CS111 Lecture 11

Nov 9, 2009

by Fei Jia and Alex Fan

Eggert's final words on low level block access to disk

What is a "Hard Disk"?

Hard disk is non-volatile memory. It organizes data in the form of blocks. Typically a disk block is 8KB, and it supports random access.

The factors affecting disk speed:
1. Seek Time - The time needed for the system to move the head to the appropriate track or cylinder, to access a block on the disk.
2. Latency Time - After the head is on the right track, the time until the desird block rotates under the read-write head.
3. Transfer Time - The time for actual transfer of data between the disk and main memory.
In class, we assume a simple performance model to measure the seek time. The cost of seeking from block i to block j = | i - j | (the distance between i and j )

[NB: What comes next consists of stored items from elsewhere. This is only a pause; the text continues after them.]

-- ==== Sys2Proof/Certificates/Slice0/Obligations.lean ====
section
/-! DEFINITION. The statements about the MX48, chapter by chapter of the manual. -/

open Sys2Proof Sys2Proof.Machine

/-! ## The step -/

/-- A step with commands waiting runs the one at the front on the state with the queue's rest. -/
def Obligations.StepTakesTheFront : Prop :=
  ∀ (c : Instr) (rest : List Instr) (s : State), s.pending = c :: rest → step s = exec c { s with pending := rest }

/-- The model's choice (notes/assumptions/6.md): with no command waiting, a running part takes one of the events that are
due, and where none is due, or the part does not run, a millisecond passes. -/
def Obligations.AnIdleStepTakesADueEvent : Prop :=
  ∀ s : State, s.pending = [] →
    (s.running = false → step s = .next (s.elapse 1)) ∧
    (s.running = true → dueEvents s = [] → step s = .next (s.elapse 1)) ∧
    (s.running = true → dueEvents s ≠ [] → ∃ c ∈ dueEvents s, step s = exec c { s with draws := s.draws + 1 })

/-- Every command answers a next state, and none touches the queue. -/
def Obligations.EveryCommandAnswersANextState : Prop :=
  ∀ (c : Instr) (s : State), ∃ t, exec c s = .next t ∧ t.pending = s.pending

/-! ## Link ports and requests -/

/-- R182, R184, R185: for every request of the catalogue, a port that cannot take a frame loses it without a trace; during
the load it is answered BUSY; then the body length and the port are checked, in that order, and a refusal changes
nothing but the port that answers. Which ports can take a frame is the model's choice (notes/assumptions/4.md). -/
def Obligations.RequestsPassTheirChecksInOrder : Prop :=
  ∀ (c : Instr) (q : Catalogued) (s : State), catalogue c = some q →
    (s.takesFrame q.port = false → exec c s = .next s) ∧
    (s.takesFrame q.port = true → s.loading = true →
      exec c s = .next (s.answering q.port q.code { status := .busy, body := [] })) ∧
    (Ready s q.port → q.body.length ∉ q.lengths →
      exec c s = .next (s.answering q.port q.code { status := .badLength, body := [] })) ∧
    (Ready s q.port → q.body.length ∈ q.lengths → q.port ∉ q.ports →
      exec c s = .next (s.answering q.port q.code { status := .notPermitted, body := [] }))
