/-! ### State.setEntry -/

@[simp] theorem State.setEntry_pending (s : State) (b : BranchId) (x : MapEntry) : (s.setEntry b x).pending = s.pending := rfl
@[simp] theorem State.setEntry_clock (s : State) (b : BranchId) (x : MapEntry) : (s.setEntry b x).clock = s.clock := rfl
@[simp] theorem State.setEntry_loading (s : State) (b : BranchId) (x : MapEntry) : (s.setEntry b x).loading = s.loading := rfl
@[simp] theorem State.setEntry_resetLow (s : State) (b : BranchId) (x : MapEntry) : (s.setEntry b x).resetLow = s.resetLow := rfl
@[simp] theorem State.setEntry_restartDue (s : State) (b : BranchId) (x : MapEntry) : (s.setEntry b x).restartDue = s.restartDue := rfl
@[simp] theorem State.setEntry_saveAborted (s : State) (b : BranchId) (x : MapEntry) : (s.setEntry b x).saveAborted = s.saveAborted := rfl
@[simp] theorem State.setEntry_ports (s : State) (b : BranchId) (x : MapEntry) : (s.setEntry b x).ports = s.ports := rfl
@[simp] theorem State.setEntry_branches (s : State) (b : BranchId) (x : MapEntry) : (s.setEntry b x).branches = s.branches := rfl
@[simp] theorem State.setEntry_scanner (s : State) (b : BranchId) (x : MapEntry) : (s.setEntry b x).scanner = s.scanner := rfl
@[simp] theorem State.setEntry_measured (s : State) (b : BranchId) (x : MapEntry) : (s.setEntry b x).measured = s.measured := rfl
@[simp] theorem State.setEntry_segments (s : State) (b : BranchId) (x : MapEntry) : (s.setEntry b x).segments = s.segments := rfl
@[simp] theorem State.setEntry_head (s : State) (b : BranchId) (x : MapEntry) : (s.setEntry b x).head = s.head := rfl
@[simp] theorem State.setEntry_planPending (s : State) (b : BranchId) (x : MapEntry) : (s.setEntry b x).planPending = s.planPending := rfl
@[simp] theorem State.setEntry_planActive (s : State) (b : BranchId) (x : MapEntry) : (s.setEntry b x).planActive = s.planActive := rfl
@[simp] theorem State.setEntry_freeze (s : State) (b : BranchId) (x : MapEntry) : (s.setEntry b x).freeze = s.freeze := rfl
@[simp] theorem State.setEntry_timer (s : State) (b : BranchId) (x : MapEntry) : (s.setEntry b x).timer = s.timer := rfl
@[simp] theorem State.setEntry_summary (s : State) (b : BranchId) (x : MapEntry) : (s.setEntry b x).summary = s.summary := rfl
@[simp] theorem State.setEntry_leases (s : State) (b : BranchId) (x : MapEntry) : (s.setEntry b x).leases = s.leases := rfl
@[simp] theorem State.setEntry_handover (s : State) (b : BranchId) (x : MapEntry) : (s.setEntry b x).handover = s.handover := rfl
@[simp] theorem State.setEntry_feeds (s : State) (b : BranchId) (x : MapEntry) : (s.setEntry b x).feeds = s.feeds := rfl
@[simp] theorem State.setEntry_activeFeed (s : State) (b : BranchId) (x : MapEntry) : (s.setEntry b x).activeFeed = s.activeFeed := rfl
@[simp] theorem State.setEntry_switch (s : State) (b : BranchId) (x : MapEntry) : (s.setEntry b x).switch = s.switch := rfl
@[simp] theorem State.setEntry_startup (s : State) (b : BranchId) (x : MapEntry) : (s.setEntry b x).startup = s.startup := rfl
@[simp] theorem State.setEntry_bothOpen (s : State) (b : BranchId) (x : MapEntry) : (s.setEntry b x).bothOpen = s.bothOpen := rfl
@[simp] theorem State.setEntry_feedLock (s : State) (b : BranchId) (x : MapEntry) : (s.setEntry b x).feedLock = s.feedLock := rfl
@[simp] theorem State.setEntry_drips (s : State) (b : BranchId) (x : MapEntry) : (s.setEntry b x).drips = s.drips := rfl
@[simp] theorem State.setEntry_zones (s : State) (b : BranchId) (x : MapEntry) : (s.setEntry b x).zones = s.zones := rfl
@[simp] theorem State.setEntry_mode (s : State) (b : BranchId) (x : MapEntry) : (s.setEntry b x).mode = s.mode := rfl
@[simp] theorem State.setEntry_faultHold (s : State) (b : BranchId) (x : MapEntry) : (s.setEntry b x).faultHold = s.faultHold := rfl
@[simp] theorem State.setEntry_park (s : State) (b : BranchId) (x : MapEntry) : (s.setEntry b x).park = s.park := rfl
@[simp] theorem State.setEntry_incidents (s : State) (b : BranchId) (x : MapEntry) : (s.setEntry b x).incidents = s.incidents := rfl
@[simp] theorem State.setEntry_store (s : State) (b : BranchId) (x : MapEntry) : (s.setEntry b x).store = s.store := rfl
@[simp] theorem State.setEntry_params (s : State) (b : BranchId) (x : MapEntry) : (s.setEntry b x).params = s.params := rfl
@[simp] theorem State.setEntry_eeprom (s : State) (b : BranchId) (x : MapEntry) : (s.setEntry b x).eeprom = s.eeprom := rfl
@[simp] theorem State.setEntry_imageTorn (s : State) (b : BranchId) (x : MapEntry) : (s.setEntry b x).imageTorn = s.imageTorn := rfl
@[simp] theorem State.setEntry_draws (s : State) (b : BranchId) (x : MapEntry) : (s.setEntry b x).draws = s.draws := rfl
@[simp] theorem State.setEntry_port (s : State) (b : BranchId) (x : MapEntry) (p : Port) : (s.setEntry b x).port p = s.port p := rfl
@[simp] theorem State.setEntry_branch (s : State) (b : BranchId) (x : MapEntry) (c : BranchId) : (s.setEntry b x).branch c = s.branch c := rfl
@[simp] theorem State.setEntry_measure (s : State) (b : BranchId) (x : MapEntry) (c : BranchId) : (s.setEntry b x).measure c = s.measure c := rfl
@[simp] theorem State.setEntry_segment (s : State) (b : BranchId) (x : MapEntry) (c : SegId) : (s.setEntry b x).segment c = s.segment c := rfl
@[simp] theorem State.setEntry_pendingPlan (s : State) (b : BranchId) (x : MapEntry) (c : BranchId) : (s.setEntry b x).pendingPlan c = s.pendingPlan c := rfl
@[simp] theorem State.setEntry_activePlan (s : State) (b : BranchId) (x : MapEntry) (c : BranchId) : (s.setEntry b x).activePlan c = s.activePlan c := rfl
@[simp] theorem State.setEntry_lease (s : State) (b : BranchId) (x : MapEntry) (g : Feed) : (s.setEntry b x).lease g = s.lease g := rfl
@[simp] theorem State.setEntry_feed (s : State) (b : BranchId) (x : MapEntry) (g : Feed) : (s.setEntry b x).feed g = s.feed g := rfl
@[simp] theorem State.setEntry_drip (s : State) (b : BranchId) (x : MapEntry) (c : BranchId) : (s.setEntry b x).drip c = s.drip c := rfl
@[simp] theorem State.setEntry_zone (s : State) (b : BranchId) (x : MapEntry) (c : SegId) : (s.setEntry b x).zone c = s.zone c := rfl
@[simp] theorem State.setEntry_uptime (s : State) (b : BranchId) (x : MapEntry) : (s.setEntry b x).uptime = s.uptime := rfl
@[simp] theorem State.setEntry_running (s : State) (b : BranchId) (x : MapEntry) : (s.setEntry b x).running = s.running := rfl
@[simp] theorem State.setEntry_held (s : State) (b : BranchId) (x : MapEntry) : (s.setEntry b x).held = s.held := rfl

Disk Scheduling Algorithms

The disk controller serves one request at a time. Any other additional requests, normally from other processes, will need to be queued. Given that we want access the whole bunch of blocks: { }, how do we schedule the access order to optimize seek time?

1) Shortest-Seek-Time-First Scheduling. (SSTF)

Method: Select the request with the minimum seek time from the current head position. This means the disk controller services together all requests close to the current head position, before moving the head far away to service another request.
Disadvantage: Starvation of some requests.

2) First-Come, First-Served Scheduling. (FCFS)

Advantage: This algorithm is easy to program and is intrinsically fair.
Disadvantage: The disk head jumps large distances and cannot optimize seek time.
Given random requests, the average seek time is |R-H|.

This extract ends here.